__Directions__. Check every line of the entries that follow, and copy the ones containing "parts".

__Material supplied__.
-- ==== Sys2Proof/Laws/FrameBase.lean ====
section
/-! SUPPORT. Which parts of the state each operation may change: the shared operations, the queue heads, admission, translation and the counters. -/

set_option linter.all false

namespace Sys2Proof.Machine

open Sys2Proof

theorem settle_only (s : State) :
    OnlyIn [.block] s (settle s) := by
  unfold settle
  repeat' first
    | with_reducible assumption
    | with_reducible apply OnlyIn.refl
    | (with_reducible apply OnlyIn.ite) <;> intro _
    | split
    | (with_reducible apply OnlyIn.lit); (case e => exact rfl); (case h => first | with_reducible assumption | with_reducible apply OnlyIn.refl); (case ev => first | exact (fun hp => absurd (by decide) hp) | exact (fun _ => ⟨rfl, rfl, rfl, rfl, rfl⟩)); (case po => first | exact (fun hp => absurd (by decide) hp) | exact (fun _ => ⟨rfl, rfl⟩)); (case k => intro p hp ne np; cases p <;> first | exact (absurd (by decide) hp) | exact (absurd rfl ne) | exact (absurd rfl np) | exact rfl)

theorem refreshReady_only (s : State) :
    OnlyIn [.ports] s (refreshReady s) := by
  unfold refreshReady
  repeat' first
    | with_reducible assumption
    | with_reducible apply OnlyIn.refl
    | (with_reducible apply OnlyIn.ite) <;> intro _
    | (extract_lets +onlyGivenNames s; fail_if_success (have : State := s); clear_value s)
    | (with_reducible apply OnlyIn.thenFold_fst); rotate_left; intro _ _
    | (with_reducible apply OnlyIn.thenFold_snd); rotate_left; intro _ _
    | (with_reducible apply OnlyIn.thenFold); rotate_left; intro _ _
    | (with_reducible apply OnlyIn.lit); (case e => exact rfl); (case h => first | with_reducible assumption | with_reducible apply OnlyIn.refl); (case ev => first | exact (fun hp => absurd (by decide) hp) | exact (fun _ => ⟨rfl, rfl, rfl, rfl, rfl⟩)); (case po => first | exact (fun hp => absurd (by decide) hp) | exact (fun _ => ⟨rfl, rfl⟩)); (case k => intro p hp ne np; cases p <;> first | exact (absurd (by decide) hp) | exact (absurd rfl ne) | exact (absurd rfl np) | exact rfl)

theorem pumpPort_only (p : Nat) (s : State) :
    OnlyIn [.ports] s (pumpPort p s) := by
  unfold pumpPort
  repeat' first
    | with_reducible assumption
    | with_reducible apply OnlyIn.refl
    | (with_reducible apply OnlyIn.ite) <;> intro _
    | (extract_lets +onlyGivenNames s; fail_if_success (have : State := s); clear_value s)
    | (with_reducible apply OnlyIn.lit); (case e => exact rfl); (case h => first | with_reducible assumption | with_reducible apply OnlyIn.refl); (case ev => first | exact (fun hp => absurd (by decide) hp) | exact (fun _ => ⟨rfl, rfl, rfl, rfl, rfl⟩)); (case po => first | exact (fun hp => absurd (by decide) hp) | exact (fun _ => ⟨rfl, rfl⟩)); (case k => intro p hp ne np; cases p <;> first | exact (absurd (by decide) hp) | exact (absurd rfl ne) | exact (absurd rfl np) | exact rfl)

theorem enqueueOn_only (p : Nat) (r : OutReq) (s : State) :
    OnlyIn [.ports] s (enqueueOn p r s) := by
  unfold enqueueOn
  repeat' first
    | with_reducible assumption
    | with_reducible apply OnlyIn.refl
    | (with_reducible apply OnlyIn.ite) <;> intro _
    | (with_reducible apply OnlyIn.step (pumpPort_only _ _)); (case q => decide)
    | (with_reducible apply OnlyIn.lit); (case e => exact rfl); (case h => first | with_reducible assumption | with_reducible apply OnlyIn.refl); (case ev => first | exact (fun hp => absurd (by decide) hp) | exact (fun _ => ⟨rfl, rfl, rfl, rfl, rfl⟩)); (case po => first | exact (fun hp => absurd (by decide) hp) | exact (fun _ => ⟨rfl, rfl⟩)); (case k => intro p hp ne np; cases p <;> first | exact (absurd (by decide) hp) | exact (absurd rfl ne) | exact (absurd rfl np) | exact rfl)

==

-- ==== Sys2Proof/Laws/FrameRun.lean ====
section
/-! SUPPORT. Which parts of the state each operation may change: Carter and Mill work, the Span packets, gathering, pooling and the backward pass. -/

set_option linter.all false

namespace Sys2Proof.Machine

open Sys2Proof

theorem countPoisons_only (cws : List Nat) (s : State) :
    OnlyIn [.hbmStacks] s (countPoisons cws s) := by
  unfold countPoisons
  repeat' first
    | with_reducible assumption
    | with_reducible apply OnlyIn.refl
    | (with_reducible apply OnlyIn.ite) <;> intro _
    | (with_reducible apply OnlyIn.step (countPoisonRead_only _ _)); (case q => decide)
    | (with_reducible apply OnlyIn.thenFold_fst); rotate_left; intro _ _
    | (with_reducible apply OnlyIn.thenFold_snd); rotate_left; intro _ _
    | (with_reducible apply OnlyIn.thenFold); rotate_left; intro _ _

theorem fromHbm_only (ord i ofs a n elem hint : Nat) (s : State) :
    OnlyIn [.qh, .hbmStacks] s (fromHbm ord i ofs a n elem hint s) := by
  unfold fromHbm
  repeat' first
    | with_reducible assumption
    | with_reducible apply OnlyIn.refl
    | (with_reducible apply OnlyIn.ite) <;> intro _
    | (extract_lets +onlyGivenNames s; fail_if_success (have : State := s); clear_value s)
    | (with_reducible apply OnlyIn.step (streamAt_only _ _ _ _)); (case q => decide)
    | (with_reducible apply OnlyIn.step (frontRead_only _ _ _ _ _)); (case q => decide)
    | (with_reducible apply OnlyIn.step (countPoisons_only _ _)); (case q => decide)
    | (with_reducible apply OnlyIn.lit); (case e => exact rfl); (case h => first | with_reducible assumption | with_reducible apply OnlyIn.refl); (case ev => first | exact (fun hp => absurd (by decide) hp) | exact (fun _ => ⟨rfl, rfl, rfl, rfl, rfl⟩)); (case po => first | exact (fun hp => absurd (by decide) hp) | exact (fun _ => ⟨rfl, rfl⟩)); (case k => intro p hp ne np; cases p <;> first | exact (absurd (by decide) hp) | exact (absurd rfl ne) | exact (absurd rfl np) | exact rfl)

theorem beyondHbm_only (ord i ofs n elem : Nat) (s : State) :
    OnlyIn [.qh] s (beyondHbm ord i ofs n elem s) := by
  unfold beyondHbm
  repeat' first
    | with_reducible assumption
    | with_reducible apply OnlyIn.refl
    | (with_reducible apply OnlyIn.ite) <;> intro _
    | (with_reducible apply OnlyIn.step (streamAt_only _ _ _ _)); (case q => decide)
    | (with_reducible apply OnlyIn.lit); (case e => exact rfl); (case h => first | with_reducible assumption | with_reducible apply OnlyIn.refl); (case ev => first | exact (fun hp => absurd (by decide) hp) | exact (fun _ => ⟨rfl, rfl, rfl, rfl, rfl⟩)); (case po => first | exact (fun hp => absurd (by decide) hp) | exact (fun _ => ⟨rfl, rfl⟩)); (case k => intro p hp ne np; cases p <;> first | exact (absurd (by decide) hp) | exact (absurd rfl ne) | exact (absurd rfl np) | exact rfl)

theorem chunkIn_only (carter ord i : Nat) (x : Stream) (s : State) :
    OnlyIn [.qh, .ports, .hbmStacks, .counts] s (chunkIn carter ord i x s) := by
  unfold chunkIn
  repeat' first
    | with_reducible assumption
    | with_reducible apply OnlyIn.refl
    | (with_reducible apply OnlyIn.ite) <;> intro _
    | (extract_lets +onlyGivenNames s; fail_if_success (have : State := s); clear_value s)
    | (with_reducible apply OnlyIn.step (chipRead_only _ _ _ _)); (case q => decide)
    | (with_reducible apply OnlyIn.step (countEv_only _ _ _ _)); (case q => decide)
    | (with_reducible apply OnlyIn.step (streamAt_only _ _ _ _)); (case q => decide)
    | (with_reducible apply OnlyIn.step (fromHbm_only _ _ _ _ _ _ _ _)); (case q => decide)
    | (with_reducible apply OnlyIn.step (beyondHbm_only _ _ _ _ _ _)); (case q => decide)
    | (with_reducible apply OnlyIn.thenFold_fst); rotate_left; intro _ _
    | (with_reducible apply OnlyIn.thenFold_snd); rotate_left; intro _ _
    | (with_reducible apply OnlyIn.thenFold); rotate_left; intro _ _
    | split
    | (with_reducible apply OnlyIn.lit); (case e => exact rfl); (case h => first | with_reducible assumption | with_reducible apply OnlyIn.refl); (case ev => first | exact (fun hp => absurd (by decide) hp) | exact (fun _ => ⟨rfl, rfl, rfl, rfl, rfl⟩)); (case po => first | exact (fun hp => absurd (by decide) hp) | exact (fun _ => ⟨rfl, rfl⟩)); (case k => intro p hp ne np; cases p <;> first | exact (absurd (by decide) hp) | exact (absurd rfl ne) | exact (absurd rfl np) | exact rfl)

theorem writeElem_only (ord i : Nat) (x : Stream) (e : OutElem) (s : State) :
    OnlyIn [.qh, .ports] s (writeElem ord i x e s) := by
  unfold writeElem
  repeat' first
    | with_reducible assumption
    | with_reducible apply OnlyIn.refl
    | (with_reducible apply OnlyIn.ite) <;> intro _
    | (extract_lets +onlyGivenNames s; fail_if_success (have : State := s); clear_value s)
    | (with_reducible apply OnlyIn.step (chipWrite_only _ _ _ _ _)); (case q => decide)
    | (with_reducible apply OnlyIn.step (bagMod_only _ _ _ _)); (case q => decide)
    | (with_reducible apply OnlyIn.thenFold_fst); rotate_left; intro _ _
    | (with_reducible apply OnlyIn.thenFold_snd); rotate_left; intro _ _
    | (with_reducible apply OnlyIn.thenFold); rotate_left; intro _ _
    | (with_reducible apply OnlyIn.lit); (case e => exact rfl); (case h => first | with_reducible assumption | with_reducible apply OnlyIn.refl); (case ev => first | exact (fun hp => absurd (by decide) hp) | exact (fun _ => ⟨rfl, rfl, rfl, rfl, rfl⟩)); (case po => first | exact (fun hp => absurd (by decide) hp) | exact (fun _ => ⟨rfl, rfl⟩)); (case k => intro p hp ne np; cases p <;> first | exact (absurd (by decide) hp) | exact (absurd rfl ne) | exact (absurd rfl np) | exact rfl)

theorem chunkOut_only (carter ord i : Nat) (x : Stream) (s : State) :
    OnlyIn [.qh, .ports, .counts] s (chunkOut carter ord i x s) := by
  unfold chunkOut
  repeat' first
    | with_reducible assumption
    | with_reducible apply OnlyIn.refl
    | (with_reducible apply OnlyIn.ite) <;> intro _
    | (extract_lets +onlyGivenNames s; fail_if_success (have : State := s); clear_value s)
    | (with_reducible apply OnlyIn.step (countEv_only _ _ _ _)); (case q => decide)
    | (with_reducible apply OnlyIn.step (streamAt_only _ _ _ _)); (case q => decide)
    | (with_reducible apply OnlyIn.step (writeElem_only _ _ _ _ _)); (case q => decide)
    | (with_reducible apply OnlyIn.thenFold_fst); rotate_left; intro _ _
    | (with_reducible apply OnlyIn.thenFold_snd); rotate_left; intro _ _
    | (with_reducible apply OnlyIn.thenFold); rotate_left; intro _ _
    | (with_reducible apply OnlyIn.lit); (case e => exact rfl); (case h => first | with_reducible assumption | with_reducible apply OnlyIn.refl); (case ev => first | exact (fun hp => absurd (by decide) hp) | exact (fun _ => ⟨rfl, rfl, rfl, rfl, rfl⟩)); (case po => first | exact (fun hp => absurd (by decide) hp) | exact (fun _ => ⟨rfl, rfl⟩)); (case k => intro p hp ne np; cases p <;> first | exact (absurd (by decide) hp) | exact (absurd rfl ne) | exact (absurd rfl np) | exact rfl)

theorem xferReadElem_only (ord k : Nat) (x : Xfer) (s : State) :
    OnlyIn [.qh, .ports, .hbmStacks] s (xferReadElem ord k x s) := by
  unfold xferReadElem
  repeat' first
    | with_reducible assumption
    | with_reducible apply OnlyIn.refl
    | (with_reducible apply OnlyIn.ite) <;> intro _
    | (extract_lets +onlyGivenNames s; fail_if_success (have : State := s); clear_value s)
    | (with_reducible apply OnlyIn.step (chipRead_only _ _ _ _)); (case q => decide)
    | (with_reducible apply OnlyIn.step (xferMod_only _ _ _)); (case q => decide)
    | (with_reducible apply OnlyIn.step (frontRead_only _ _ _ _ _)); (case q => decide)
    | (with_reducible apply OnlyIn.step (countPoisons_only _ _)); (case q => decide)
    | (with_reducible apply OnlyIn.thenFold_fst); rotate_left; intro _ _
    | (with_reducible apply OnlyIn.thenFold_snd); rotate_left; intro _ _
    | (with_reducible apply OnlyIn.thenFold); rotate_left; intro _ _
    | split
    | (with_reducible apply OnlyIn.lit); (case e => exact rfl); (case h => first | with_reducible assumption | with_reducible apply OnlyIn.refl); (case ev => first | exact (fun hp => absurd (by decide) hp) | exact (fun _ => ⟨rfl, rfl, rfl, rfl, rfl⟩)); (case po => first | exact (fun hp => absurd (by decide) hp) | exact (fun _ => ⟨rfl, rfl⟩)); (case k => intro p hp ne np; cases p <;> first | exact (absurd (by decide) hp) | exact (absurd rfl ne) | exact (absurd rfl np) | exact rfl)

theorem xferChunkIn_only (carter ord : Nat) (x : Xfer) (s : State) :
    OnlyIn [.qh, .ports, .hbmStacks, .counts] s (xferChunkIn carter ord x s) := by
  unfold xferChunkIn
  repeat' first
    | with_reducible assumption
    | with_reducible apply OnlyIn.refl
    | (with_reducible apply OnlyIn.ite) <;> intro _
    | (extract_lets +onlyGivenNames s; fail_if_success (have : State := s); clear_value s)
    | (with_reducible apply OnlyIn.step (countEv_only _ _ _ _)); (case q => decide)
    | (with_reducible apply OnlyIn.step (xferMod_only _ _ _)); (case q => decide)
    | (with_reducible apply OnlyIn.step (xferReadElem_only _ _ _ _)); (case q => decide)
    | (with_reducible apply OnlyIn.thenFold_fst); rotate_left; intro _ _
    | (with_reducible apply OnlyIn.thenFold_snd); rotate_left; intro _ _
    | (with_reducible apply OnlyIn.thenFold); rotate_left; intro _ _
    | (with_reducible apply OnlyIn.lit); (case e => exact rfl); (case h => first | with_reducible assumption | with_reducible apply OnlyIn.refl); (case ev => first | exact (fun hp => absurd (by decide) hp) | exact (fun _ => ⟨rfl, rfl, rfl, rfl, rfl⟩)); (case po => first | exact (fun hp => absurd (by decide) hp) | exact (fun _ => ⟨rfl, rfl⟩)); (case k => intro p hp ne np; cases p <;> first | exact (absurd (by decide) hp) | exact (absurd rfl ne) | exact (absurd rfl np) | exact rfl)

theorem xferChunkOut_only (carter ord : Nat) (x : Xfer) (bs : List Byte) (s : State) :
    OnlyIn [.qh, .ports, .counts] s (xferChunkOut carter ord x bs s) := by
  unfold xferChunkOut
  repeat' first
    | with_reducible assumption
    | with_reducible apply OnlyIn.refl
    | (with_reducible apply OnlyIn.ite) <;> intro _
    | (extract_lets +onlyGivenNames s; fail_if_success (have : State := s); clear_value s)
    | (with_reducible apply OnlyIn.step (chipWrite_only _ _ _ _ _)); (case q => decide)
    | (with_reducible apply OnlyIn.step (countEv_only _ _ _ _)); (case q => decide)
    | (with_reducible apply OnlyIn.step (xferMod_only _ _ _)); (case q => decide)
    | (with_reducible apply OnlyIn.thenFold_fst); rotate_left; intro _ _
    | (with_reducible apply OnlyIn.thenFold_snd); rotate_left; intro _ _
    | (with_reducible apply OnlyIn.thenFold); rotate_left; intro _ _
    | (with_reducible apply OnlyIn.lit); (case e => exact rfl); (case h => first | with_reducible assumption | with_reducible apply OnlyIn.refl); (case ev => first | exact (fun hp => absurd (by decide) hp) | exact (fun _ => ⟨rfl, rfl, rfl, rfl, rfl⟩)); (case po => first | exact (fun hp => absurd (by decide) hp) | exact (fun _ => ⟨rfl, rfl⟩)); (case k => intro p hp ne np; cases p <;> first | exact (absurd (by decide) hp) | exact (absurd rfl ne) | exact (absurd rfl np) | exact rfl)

---

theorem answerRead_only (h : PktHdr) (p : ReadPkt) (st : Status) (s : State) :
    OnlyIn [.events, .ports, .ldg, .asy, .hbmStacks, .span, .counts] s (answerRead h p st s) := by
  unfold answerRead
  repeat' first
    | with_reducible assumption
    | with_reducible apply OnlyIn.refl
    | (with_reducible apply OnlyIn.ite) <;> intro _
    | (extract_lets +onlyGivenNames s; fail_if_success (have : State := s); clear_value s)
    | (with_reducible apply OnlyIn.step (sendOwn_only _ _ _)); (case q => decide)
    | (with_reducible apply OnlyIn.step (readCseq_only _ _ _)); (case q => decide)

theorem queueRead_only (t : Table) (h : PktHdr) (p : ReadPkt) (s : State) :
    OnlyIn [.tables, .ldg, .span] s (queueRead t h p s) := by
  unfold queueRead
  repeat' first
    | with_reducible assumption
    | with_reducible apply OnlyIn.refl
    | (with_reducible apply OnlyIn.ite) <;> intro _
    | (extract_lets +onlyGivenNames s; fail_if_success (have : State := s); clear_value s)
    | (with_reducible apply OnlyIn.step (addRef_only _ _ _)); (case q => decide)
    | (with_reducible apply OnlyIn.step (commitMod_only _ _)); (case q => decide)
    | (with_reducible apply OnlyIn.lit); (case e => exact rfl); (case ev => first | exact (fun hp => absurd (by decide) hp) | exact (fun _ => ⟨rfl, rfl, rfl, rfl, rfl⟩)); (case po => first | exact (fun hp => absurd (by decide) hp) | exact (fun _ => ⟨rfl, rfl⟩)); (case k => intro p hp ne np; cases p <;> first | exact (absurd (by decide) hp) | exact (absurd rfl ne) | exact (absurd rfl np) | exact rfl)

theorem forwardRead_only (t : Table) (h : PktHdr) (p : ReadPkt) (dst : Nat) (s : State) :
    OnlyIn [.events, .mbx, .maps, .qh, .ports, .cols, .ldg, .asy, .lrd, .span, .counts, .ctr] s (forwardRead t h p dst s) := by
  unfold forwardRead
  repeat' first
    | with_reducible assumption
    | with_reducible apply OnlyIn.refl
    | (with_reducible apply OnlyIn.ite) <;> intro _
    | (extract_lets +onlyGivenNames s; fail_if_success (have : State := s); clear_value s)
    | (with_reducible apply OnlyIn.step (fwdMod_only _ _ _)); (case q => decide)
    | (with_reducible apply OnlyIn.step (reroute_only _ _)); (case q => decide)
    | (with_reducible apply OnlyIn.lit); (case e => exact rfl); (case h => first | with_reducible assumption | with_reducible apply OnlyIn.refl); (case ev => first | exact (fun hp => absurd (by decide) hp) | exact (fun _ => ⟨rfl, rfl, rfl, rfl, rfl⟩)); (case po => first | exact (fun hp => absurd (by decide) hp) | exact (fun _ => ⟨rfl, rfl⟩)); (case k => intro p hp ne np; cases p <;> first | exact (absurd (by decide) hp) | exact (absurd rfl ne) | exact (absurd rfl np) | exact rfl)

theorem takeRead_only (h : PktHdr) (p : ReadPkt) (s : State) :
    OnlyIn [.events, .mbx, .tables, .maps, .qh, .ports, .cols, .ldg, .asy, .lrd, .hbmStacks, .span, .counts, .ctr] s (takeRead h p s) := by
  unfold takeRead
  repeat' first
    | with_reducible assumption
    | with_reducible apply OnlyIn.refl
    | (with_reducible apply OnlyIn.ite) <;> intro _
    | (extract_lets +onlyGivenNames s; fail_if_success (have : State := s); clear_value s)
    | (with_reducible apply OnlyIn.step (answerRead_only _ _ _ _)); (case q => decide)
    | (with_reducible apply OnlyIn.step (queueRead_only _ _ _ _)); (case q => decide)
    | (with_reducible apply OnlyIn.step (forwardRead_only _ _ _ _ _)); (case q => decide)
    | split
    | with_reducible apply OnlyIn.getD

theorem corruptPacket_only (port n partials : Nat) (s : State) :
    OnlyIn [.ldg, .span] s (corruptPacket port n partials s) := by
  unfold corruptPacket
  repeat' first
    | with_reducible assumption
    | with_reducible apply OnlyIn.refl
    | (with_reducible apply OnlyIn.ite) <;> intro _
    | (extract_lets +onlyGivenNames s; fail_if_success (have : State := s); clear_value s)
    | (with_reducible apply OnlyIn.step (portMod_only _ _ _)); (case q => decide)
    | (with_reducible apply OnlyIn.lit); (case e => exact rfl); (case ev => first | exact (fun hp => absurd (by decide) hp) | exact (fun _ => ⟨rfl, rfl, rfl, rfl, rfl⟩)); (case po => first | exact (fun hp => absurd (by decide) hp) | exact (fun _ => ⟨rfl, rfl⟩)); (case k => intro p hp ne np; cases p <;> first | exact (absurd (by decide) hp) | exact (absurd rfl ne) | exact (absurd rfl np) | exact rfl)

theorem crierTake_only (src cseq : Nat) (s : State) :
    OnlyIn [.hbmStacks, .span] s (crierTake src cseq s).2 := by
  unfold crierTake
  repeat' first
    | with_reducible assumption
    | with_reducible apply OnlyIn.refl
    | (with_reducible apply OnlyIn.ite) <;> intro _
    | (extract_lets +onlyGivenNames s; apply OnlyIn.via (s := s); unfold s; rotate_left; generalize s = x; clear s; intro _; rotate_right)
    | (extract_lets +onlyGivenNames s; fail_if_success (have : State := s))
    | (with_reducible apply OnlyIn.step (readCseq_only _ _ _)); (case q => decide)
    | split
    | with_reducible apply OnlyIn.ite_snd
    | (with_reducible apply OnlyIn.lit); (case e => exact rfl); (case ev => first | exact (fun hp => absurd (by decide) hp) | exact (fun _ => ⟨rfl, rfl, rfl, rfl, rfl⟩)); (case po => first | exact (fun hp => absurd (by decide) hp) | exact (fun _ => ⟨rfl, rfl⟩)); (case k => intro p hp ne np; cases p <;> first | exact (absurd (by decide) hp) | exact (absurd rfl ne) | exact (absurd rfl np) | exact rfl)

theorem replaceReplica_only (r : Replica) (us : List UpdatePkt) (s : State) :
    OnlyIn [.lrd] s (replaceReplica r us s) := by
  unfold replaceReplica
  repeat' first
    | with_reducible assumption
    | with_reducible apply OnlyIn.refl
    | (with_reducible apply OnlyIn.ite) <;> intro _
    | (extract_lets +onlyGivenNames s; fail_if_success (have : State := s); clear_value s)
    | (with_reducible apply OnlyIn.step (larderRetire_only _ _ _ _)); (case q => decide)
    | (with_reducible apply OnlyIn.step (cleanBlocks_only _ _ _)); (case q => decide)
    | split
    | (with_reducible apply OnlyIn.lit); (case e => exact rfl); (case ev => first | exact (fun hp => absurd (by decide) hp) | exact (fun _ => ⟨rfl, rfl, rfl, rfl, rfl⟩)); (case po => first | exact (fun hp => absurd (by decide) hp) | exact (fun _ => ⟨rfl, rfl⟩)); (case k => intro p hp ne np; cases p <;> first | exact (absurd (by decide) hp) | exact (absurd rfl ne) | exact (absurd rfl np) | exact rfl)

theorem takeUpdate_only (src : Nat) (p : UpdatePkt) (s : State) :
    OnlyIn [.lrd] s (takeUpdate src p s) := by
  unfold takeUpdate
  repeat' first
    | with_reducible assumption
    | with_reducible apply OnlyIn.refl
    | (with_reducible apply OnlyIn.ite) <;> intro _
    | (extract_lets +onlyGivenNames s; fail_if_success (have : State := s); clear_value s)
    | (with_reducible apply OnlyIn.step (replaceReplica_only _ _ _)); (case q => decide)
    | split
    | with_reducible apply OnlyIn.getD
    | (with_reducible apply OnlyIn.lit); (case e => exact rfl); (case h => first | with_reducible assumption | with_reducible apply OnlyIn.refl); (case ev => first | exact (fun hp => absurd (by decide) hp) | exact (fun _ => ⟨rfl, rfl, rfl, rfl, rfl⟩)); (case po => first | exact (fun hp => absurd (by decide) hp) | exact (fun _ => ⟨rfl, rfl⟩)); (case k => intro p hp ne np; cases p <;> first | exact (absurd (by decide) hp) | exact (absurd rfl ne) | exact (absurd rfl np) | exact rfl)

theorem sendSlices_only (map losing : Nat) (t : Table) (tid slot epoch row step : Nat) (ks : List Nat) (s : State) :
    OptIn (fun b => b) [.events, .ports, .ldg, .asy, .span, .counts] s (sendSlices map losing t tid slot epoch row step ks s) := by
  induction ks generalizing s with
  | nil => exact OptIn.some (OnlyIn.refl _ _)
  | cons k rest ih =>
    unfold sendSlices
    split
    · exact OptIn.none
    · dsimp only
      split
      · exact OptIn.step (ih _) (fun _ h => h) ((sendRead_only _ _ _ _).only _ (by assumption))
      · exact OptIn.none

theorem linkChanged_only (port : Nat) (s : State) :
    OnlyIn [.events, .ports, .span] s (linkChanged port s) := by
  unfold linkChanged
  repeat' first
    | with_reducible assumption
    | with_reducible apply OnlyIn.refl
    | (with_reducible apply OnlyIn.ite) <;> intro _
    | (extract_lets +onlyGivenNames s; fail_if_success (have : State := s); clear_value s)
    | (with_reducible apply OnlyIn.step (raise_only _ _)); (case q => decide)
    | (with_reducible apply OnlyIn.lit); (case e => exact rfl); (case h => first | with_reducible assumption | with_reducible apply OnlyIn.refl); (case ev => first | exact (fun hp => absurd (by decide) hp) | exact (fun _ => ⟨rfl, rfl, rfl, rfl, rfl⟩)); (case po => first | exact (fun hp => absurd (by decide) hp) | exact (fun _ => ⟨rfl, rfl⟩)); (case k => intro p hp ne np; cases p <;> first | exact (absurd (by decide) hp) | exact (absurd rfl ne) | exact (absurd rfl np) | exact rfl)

__Your solution__.
/-! SUPPORT. Which parts of the state each operation may change: the shared operations, the queue heads, admission, translation and the counters. -/
/-! SUPPORT. Which parts of the state each operation may change: Carter and Mill work, the Span packets, gathering, pooling and the backward pass. -/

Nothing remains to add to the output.